--- DATA Enclosed Below ---

/-- R56: refresh a member from a PRESENCE of the same incarnation and interest set. -/
def Member.refreshed (p : Presence) (m : Member) : Member :=
  { m.restart with standing := p.standing, held := p.held }

/-- R98: the incarnation sweep of the view. -/
def Take.sweep (k : Take) (h : Header) : Take := k.dropHolders (Holder.isStale h.source h.incarnation)

end Sys2Proof.Machine
end

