/-- WITHDRAW: a member of the frame's incarnation is purged with PEER(left), one of another incarnation with PEER(lost);
from a non-member nothing changes but what every frame changes. -/
def Obligations.WithdrawReceivedPurges : Prop :=
  ∀ (h : Header) (s : State), s.TakesFrom h →
    let u := s.validFrame h
    (s.member? h.source = none → exec (.receiveWithdraw h) s = .next u ∧ s.Took u h
      ∧ u.claims.table = s.claims.table ∧ u.roster = s.roster ∧ u.answers = s.answers ∧ u.view = s.view
      ∧ u.scheduler = s.scheduler)
    ∧ ∀ m, s.member? h.source = some m →
      exec (.receiveWithdraw h) s = .next ((u.begin.purge h.source).finish u
        (some (.peer h.source (if m.incarnation = h.incarnation then .left else .lost) m.incarnation)))

/-- A CLAIM, GRANT, HOLD, FREE or WITHDRAW of another incarnation purges the member and is then taken as from a non-member:
the source is no member, the answer queue holds no GRANT for it, no entry awaits it or holds it back, a CLAIM is not
answered, a GRANT or FREE is no answer, a HOLD is added to the view as the purge leaves it, and the rest leave that view as
it is. The notices are PEER(lost) with the incarnation that the roster held, the GRANTED notices of the purge, and the
view's. -/
def Obligations.OtherIncarnationIsPurgedFirst : Prop :=
  ∀ (c : Instr) (f : Frame) (s : State), frameOf c = some f → frameValid f = true → s.TakesFrom f.header →
    (∀ p, f.body ≠ .presence p) → ∀ m, s.member? f.header.source = some m → m.incarnation ≠ f.header.incarnation →
    ∃ t, exec c s = .next t
      ∧ t.roster = s.roster.filter (fun m => m.station != f.header.source)
      ∧ (∀ g ∈ t.answers, g.target ≠ f.header.source)
      ∧ (∀ e ∈ t.claims.table, f.header.source ∉ e.awaiting ∧ ∀ w ∈ e.waiters, w.station ≠ f.header.source)
      ∧ s.Took t f.header
      ∧ (s.ClaimsLawful → s.view.length = 256 →
        let x := f.header.source
        let notices := fun conflicts =>
          (NoticeBody.peer x .lost m.incarnation :: ((s.completedBy x).map NoticeBody.granted
            ++ viewNotices conflicts s.viewWatch 0 s.view t.view)).foldl NoticeQueue.give s.countValid.notices
        t.claims.table = s.claims.table.map (ClaimEntry.purged x)
        ∧ t.answers = s.purgedAnswers x
        ∧ t.scheduler = { s.scheduler with order := placedLast s.scheduler.order (s.completedBy x) }
        ∧ (∀ r q, f.body = .hold r q →
          let added := (s.purgedEntry x r).add (.peer x f.header.incarnation (.hold q))
          t.view = (s.purgedView x).set r.val added.1
          ∧ t.notices = notices (s.purgeConflicts x ++ if added.2 = true then [r] else []))
        ∧ ((∀ r q, f.body ≠ .hold r q) → t.view = s.purgedView x ∧ t.notices = notices (s.purgeConflicts x)))

/-- PRESENCE, in every state that takes it further than the clock, where it is no lapse: a non-member is admitted with the
frame's values, with PEER(joined), and joins the awaiting set of every WANTED entry in its groups, which re-sends when it is
announced (within the event: log 9); a member of the same incarnation and interest set is refreshed, with no PEER notice; any
other member is purged and admitted again, with PEER(renewed): what the purge completes is HELD and is not awaited again. The
heard-us flag is computed against the incarnation as LISTENING leaves it. -/
def Obligations.PresenceAdmitsRefreshesOrRenews : Prop :=
  ∀ (h : Header) (p : Presence) (s : State), p.wellFormed = true → s.TakesFrom h →
    (s.session.state = .member → (s.session.number, s.session.incarnation) ∈ p.heard) →
    ∃ t, exec (.receivePresence h p) s = .next t
      ∧ State.Took { s with session := t.session } t h
      ∧ t.session = { s.session with heardSet := t.session.heardSet, incarnation := t.session.incarnation }
      ∧ (s.session.state ≠ .listening → t.session = s.session)
      ∧ let us := decide ((s.session.number, t.session.incarnation) ∈ p.heard)
        let admitted : Member :=
          { station := h.source, incarnation := h.incarnation, interest := p.interest, standing := p.standing,
            heardUs := us, held := p.held, silence := 0, lossDue := false, lossMet := none }
        let peer := fun event rest =>
          t.notices = (NoticeBody.peer h.source event h.incarnation :: rest).foldl NoticeQueue.give s.countValid.notices
        let noPeer := fun rest : List NoticeBody => ∀ x event i, NoticeBody.peer x event i ∉ rest
        (s.member? h.source = none →
          t.roster = insertAsc (fun m => m.station.val) admitted s.roster
          ∧ t.answers = s.answers
          ∧ (∃ rest, noPeer rest ∧ peer .joined rest)
          ∧ (s.ClaimsLawful →
            t.claims.table = s.claims.table.map (ClaimEntry.joinedBy h.source p.interest)
            ∧ t.scheduler = { s.scheduler with
                order := placedLast s.scheduler.order (resendsFor p.interest s.claims.table) }
            ∧ ∀ r e, s.entry? r = some e →
              ((e.state ≠ .wanted ∨ inGroups p.interest r = false) → t.entry? r = some e)
              ∧ (e.state = .wanted → inGroups p.interest r = true → e.announced = false →
                t.entry? r = some { e with awaiting := insertStation h.source e.awaiting })
              ∧ (e.state = .wanted → inGroups p.interest r = true → e.announced = true →
                t.entry? r = some { e with
                  awaiting := insertStation h.source e.awaiting, resendDue := none
                  slot := { e.slot with unsent := some (e.slot.unsent.getD .resend) } })))
        ∧ (∀ m, s.member? h.source = some m → m.incarnation = h.incarnation → m.interest = p.interest →
          t.roster = s.roster.map (fun m => if m.station = h.source then
              { m with silence := 0, lossDue := false, lossMet := none, standing := p.standing, held := p.held,
                       heardUs := us } else m)
          ∧ t.claims.table = s.claims.table ∧ t.answers = s.answers ∧ t.scheduler = s.scheduler
          ∧ ∃ rest, noPeer rest ∧ t.notices = rest.foldl NoticeQueue.give s.countValid.notices)
        ∧ (∀ m, s.member? h.source = some m → ¬ (m.incarnation = h.incarnation ∧ m.interest = p.interest) →
          t.roster = insertAsc (fun m => m.station.val) admitted (s.roster.filter fun m => m.station != h.source)
          ∧ (∀ g ∈ t.answers, g.target ≠ h.source)
          ∧ (∀ e ∈ t.claims.table, ∀ w ∈ e.waiters, w.station ≠ h.source)
          ∧ (∃ rest, noPeer rest ∧ peer .renewed rest)
          ∧ (s.ClaimsLawful →
            let purged := s.claims.table.map (ClaimEntry.purged h.source)
            t.claims.table = purged.map (ClaimEntry.joinedBy h.source p.interest)
            ∧ t.answers = s.purgedAnswers h.source
            ∧ t.scheduler = { s.scheduler with
                order := placedLast (placedLast s.scheduler.order (s.completedBy h.source))
                  (resendsFor p.interest purged) }
            ∧ ∀ r e, s.entry? r = some e → e.LastAnswer h.source →
              t.entry? r = some ({ e with waiters := e.waiters.filter fun w => w.station != h.source }.countAnswer
                h.source)))

/-- What a PRESENCE says it holds reaches the view whatever its roster event, where it is no lapse: afterwards its source is
recorded, with the frame's incarnation, for every resource of its held list, and for no other resource. The other holders are
as the purge half of a renewal, or the state before, leaves them. The notices are the PEER notice, the GRANTED notices of a
renewal's purge half, and the view's CONFLICT and VIEW notices over the whole event. -/
def Obligations.PresenceStatesItsHolds : Prop :=
  ∀ (h : Header) (p : Presence) (s : State), p.wellFormed = true → s.TakesFrom h →
    (s.session.state = .member → (s.session.number, s.session.incarnation) ∈ p.heard) →
    s.ClaimsLawful → s.view.length = 256 →
    ∃ t, exec (.receivePresence h p) s = .next t
      ∧ t.view = s.presenceView h p
      ∧ t.notices = (s.presenceNotices h p).foldl NoticeQueue.give s.countValid.notices
      ∧ let base := fun r => if s.renews h p = true then s.purgedEntry h.source r else viewAt s.view r
        let swept := fun r => (base r).drop (Holder.isStale h.source h.incarnation)
        (∀ r, r ∈ p.held →
          viewAt t.view r = ((swept r).add (.peer h.source h.incarnation .presence)).1
          ∧ ((viewAt t.view r).first = some (.peer h.source h.incarnation .presence)
            ∨ (viewAt t.view r).latest = some (.peer h.source h.incarnation .presence)
            ∨ ∃ q, (viewAt t.view r).first = some (.peer h.source h.incarnation (.hold q))
              ∨ (viewAt t.view r).latest = some (.peer h.source h.incarnation (.hold q))))
        ∧ (∀ r, r ∉ p.held → viewAt t.view r = (swept r).drop (Holder.isPeer h.source))

/-- In MEMBER a PRESENCE whose heard list lacks the own station, or lists it with another incarnation, is a lapse: after all
of its own effects and notices the session is cleared, with REVOKED or CLOSED for each entry and SESSION(listening, lapse)
naming the station that omitted the own one, and the station is in LISTENING with a stepped incarnation and a join window.
In LISTENING each incarnation that a PRESENCE lists for the own number joins the heard set, and the candidate steps by 1,
modulo 256, to the first value that is not in the set; the heard-us flag is computed against the candidate that results, so it is no, and nothing lapses. When
the set then holds all 256 values the candidate is stepped once. A list without the own number leaves the candidate. (A
repeated report: log 25.) -/
def Obligations.HeardListsLapseOrStepTheCandidate : Prop :=
  (∀ (h : Header) (p : Presence) (s : State), p.wellFormed = true → s.TakesFrom h → s.session.state = .member →
      (s.session.number, s.session.incarnation) ∉ p.heard →
      ∃ t, exec (.receivePresence h p) s = .next t
        ∧ t.session = { s.session with
            state := .listening, incarnation := s.session.incarnation + 1, heardSet := []
            joinWindow := some (2 * s.config.periodMs), ownPresence := none }
        ∧ t.claims = { s.claims with
            clock := if s.claims.clock < h.clock then h.clock else s.claims.clock, table := [] }
        ∧ t.answers = [] ∧ t.roster = [] ∧ t.view = List.replicate 256 .unknown
        ∧ t.scheduler = { presence := .empty, withdraw := .empty, order := [], alternation := 0, presenceDue := none }
        ∧ t.line.roundType = .fixed ∧ t.link = s.link ∧ t.pending = s.pending
        ∧ (s.ClaimsLawful → s.view.length = 256 →
          let own := (s.presenceNotices h p).foldl NoticeQueue.give s.countValid.notices
          t.notices = (((s.presenceTable h p).map (clearNotice .lapse)).foldl NoticeQueue.give own).give
            (.session .listening .lapse (some h.source))))
  ∧ (∀ (h : Header) (p : Presence) (i : Incarnation) (s : State), p.wellFormed = true → s.TakesFrom h →
      s.session.state = .listening → (s.session.number, i) ∈ p.heard →
      (insertAsc Fin.val i s.session.heardSet).length < 256 →
      ∃ t, exec (.receivePresence h p) s = .next t
        ∧ t.session.heardSet = insertAsc Fin.val i s.session.heardSet
        ∧ t.session.incarnation ∉ t.session.heardSet
        ∧ (∃ k : Nat, k < 256 ∧ t.session.incarnation = s.session.incarnation + Fin.ofNat 256 k
          ∧ ∀ j : Nat, j < k → s.session.incarnation + Fin.ofNat 256 j ∈ t.session.heardSet)
        ∧ (s.session.incarnation ∉ t.session.heardSet → t.session.incarnation = s.session.incarnation)
        ∧ t.session.state = .listening ∧ t.session.joinWindow = s.session.joinWindow
        ∧ (∀ m ∈ t.roster, m.station = h.source → m.heardUs = false))
  ∧ (∀ (h : Header) (p : Presence) (i : Incarnation) (s : State), p.wellFormed = true → s.TakesFrom h →
      s.session.state = .listening → (s.session.number, i) ∈ p.heard →
      (insertAsc Fin.val i s.session.heardSet).length = 256 →
      ∃ t, exec (.receivePresence h p) s = .next t
        ∧ t.session = { s.session with
            heardSet := insertAsc Fin.val i s.session.heardSet, incarnation := s.session.incarnation + 1 }
        ∧ (∀ m ∈ t.roster, m.station = h.source → m.heardUs = decide (i = s.session.incarnation + 1)))
  ∧ (∀ (h : Header) (p : Presence) (s : State), p.wellFormed = true → s.TakesFrom h → s.session.state = .listening →
      (∀ i, (s.session.number, i) ∉ p.heard) →
      ∃ t, exec (.receivePresence h p) s = .next t ∧ t.session = s.session)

--- End of Enclosed DATA ---

**GOAL OF THE EXERCISE**
Starting with the first line of the entries and ending with the line that has "s.TakesFrom f.header →", copy each line exactly and add nothing.

**YOUR SOLUTION**
/-- R56: refresh a member from a PRESENCE of the same incarnation and interest set. -/
def Member.refreshed (p : Presence) (m : Member) : Member :=
  { m.restart with standing := p.standing, held := p.held }

/-- R98: the incarnation sweep of the view. -/
def Take.sweep (k : Take) (h : Header) : Take := k.dropHolders (Holder.isStale h.source h.incarnation)

end Sys2Proof.Machine
end

/-- WITHDRAW: a member of the frame's incarnation is purged with PEER(left), one of another incarnation with PEER(lost);
from a non-member nothing changes but what every frame changes. -/
def Obligations.WithdrawReceivedPurges : Prop :=
  ∀ (h : Header) (s : State), s.TakesFrom h →
    let u := s.validFrame h
    (s.member? h.source = none → exec (.receiveWithdraw h) s = .next u ∧ s.Took u h
      ∧ u.claims.table = s.claims.table ∧ u.roster = s.roster ∧ u.answers = s.answers ∧ u.view = s.view
      ∧ u.scheduler = s.scheduler)
    ∧ ∀ m, s.member? h.source = some m →
      exec (.receiveWithdraw h) s = .next ((u.begin.purge h.source).finish u
        (some (.peer h.source (if m.incarnation = h.incarnation then .left else .lost) m.incarnation)))

/-- A CLAIM, GRANT, HOLD, FREE or WITHDRAW of another incarnation purges the member and is then taken as from a non-member:
the source is no member, the answer queue holds no GRANT for it, no entry awaits it or holds it back, a CLAIM is not
answered, a GRANT or FREE is no answer, a HOLD is added to the view as the purge leaves it, and the rest leave that view as
it is. The notices are PEER(lost) with the incarnation that the roster held, the GRANTED notices of the purge, and the
view's. -/
def Obligations.OtherIncarnationIsPurgedFirst : Prop :=
  ∀ (c : Instr) (f : Frame) (s : State), frameOf c = some f → frameValid f = true → s.TakesFrom f.header →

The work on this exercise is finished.